> What to do: Repeat the stretch of entries below from the line with "def Part.mapSegs (f" through the line with "def Part.saturation (p". Include both ends and add nothing.

> Data extracts:
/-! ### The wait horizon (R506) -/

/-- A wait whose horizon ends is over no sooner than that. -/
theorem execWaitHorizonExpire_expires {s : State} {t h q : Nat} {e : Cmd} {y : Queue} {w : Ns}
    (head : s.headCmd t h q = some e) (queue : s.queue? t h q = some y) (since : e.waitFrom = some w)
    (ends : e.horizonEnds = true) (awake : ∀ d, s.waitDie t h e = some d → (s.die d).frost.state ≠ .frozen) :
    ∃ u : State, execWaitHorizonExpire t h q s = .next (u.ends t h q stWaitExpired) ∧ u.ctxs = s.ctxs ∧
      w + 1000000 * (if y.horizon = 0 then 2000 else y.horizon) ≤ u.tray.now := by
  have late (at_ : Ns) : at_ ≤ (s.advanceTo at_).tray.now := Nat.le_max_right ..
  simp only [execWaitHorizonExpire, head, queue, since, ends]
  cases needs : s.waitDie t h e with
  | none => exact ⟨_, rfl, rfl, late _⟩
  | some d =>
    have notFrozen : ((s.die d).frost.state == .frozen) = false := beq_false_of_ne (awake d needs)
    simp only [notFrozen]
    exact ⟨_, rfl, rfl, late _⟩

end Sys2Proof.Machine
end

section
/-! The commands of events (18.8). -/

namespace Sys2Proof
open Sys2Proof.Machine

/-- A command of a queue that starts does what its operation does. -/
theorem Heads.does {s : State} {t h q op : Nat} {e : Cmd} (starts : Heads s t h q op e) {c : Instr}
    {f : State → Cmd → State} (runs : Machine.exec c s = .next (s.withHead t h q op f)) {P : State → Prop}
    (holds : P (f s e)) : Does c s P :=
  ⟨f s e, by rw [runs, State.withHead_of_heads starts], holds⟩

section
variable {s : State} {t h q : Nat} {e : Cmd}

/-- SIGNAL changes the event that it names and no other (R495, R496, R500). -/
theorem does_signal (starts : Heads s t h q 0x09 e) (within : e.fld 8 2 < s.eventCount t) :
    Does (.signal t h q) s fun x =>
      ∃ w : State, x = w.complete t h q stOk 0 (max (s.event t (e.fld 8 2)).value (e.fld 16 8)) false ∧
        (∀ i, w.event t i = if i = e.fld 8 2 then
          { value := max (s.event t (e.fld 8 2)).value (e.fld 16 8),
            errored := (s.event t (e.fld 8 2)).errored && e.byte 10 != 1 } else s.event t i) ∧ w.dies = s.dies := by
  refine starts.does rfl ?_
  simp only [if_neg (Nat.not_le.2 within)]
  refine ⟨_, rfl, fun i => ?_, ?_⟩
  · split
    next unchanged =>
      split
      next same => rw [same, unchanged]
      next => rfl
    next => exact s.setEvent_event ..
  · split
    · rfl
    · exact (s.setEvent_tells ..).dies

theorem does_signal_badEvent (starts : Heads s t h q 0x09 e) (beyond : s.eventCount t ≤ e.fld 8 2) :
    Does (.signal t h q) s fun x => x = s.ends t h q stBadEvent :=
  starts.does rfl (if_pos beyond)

--

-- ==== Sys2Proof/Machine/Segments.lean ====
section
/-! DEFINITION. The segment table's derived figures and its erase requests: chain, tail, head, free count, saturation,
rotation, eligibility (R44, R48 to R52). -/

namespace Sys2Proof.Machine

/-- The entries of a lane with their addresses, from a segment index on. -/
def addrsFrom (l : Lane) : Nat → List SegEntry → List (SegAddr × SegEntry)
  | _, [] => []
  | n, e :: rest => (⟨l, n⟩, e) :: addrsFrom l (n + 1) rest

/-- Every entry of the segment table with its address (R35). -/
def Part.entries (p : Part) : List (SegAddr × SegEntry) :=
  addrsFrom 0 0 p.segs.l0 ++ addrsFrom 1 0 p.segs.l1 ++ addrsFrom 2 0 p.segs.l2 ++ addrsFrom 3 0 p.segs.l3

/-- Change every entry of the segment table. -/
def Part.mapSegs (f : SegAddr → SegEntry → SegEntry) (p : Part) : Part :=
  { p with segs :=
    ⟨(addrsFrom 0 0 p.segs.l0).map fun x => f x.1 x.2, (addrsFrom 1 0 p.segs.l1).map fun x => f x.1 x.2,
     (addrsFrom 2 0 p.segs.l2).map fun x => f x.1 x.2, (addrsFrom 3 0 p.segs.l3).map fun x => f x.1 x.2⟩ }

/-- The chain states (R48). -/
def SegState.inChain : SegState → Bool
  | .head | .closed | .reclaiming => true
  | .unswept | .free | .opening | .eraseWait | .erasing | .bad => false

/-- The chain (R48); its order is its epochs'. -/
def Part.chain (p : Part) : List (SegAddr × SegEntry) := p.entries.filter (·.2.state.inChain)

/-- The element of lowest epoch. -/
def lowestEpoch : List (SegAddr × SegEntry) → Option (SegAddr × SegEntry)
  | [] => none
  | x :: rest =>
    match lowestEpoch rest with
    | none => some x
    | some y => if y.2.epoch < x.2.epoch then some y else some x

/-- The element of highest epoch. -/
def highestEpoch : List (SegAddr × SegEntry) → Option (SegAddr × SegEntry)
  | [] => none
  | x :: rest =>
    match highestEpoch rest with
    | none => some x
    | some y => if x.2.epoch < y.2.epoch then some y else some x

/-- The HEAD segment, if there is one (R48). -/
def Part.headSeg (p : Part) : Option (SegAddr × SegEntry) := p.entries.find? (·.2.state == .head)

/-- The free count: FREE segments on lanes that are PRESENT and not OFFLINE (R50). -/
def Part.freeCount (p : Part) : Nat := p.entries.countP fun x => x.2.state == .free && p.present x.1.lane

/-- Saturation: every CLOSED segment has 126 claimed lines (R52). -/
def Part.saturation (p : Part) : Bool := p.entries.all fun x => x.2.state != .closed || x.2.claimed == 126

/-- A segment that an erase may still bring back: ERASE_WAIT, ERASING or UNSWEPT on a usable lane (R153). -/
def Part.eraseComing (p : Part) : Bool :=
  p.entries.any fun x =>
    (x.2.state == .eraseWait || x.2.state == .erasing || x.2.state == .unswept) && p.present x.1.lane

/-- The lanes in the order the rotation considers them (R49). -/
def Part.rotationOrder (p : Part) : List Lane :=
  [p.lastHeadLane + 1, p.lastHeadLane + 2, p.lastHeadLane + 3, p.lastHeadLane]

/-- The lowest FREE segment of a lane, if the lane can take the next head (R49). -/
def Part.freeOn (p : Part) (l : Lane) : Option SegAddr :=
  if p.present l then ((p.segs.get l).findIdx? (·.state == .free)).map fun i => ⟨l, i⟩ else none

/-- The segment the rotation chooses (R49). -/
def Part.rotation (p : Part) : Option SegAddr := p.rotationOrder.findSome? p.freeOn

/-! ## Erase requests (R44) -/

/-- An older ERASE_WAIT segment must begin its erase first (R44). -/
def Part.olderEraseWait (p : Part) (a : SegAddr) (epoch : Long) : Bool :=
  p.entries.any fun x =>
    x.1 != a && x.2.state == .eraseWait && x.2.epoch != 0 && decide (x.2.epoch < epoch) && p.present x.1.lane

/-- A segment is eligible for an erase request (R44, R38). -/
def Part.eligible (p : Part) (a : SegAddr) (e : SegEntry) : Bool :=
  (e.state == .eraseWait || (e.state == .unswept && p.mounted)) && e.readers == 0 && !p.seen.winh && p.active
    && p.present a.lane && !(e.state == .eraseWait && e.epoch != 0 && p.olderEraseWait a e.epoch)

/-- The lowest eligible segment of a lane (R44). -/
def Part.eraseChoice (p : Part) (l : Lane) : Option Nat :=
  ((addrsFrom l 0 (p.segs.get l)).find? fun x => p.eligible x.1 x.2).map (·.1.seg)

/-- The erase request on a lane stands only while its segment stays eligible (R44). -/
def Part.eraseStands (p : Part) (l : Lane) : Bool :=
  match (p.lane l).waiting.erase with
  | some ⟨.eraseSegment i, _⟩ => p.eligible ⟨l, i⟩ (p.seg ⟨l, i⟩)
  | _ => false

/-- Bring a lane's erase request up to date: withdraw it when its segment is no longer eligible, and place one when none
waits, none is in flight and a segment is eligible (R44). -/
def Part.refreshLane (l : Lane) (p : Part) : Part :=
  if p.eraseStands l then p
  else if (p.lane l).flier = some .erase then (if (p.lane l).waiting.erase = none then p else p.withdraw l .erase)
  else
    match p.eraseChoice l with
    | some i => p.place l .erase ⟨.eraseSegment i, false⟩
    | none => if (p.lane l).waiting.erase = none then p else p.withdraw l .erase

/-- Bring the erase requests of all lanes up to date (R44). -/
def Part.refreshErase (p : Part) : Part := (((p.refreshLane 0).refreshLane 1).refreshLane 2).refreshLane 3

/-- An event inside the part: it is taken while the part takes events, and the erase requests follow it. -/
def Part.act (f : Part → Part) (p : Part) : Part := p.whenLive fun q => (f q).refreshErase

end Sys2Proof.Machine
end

> Expected answer:
def Part.mapSegs (f : SegAddr → SegEntry → SegEntry) (p : Part) : Part :=
  { p with segs :=
    ⟨(addrsFrom 0 0 p.segs.l0).map fun x => f x.1 x.2, (addrsFrom 1 0 p.segs.l1).map fun x => f x.1 x.2,
     (addrsFrom 2 0 p.segs.l2).map fun x => f x.1 x.2, (addrsFrom 3 0 p.segs.l3).map fun x => f x.1 x.2⟩ }

/-- The chain states (R48). -/
def SegState.inChain : SegState → Bool
  | .head | .closed | .reclaiming => true
  | .unswept | .free | .opening | .eraseWait | .erasing | .bad => false

/-- The chain (R48); its order is its epochs'. -/
def Part.chain (p : Part) : List (SegAddr × SegEntry) := p.entries.filter (·.2.state.inChain)

/-- The element of lowest epoch. -/
def lowestEpoch : List (SegAddr × SegEntry) → Option (SegAddr × SegEntry)
  | [] => none
  | x :: rest =>
    match lowestEpoch rest with
    | none => some x
    | some y => if y.2.epoch < x.2.epoch then some y else some x

/-- The element of highest epoch. -/
def highestEpoch : List (SegAddr × SegEntry) → Option (SegAddr × SegEntry)
  | [] => none
  | x :: rest =>
    match highestEpoch rest with
    | none => some x
    | some y => if x.2.epoch < y.2.epoch then some y else some x

/-- The HEAD segment, if there is one (R48). -/
def Part.headSeg (p : Part) : Option (SegAddr × SegEntry) := p.entries.find? (·.2.state == .head)

/-- The free count: FREE segments on lanes that are PRESENT and not OFFLINE (R50). -/
def Part.freeCount (p : Part) : Nat := p.entries.countP fun x => x.2.state == .free && p.present x.1.lane

/-- Saturation: every CLOSED segment has 126 claimed lines (R52). -/
def Part.saturation (p : Part) : Bool := p.entries.all fun x => x.2.state != .closed || x.2.claimed == 126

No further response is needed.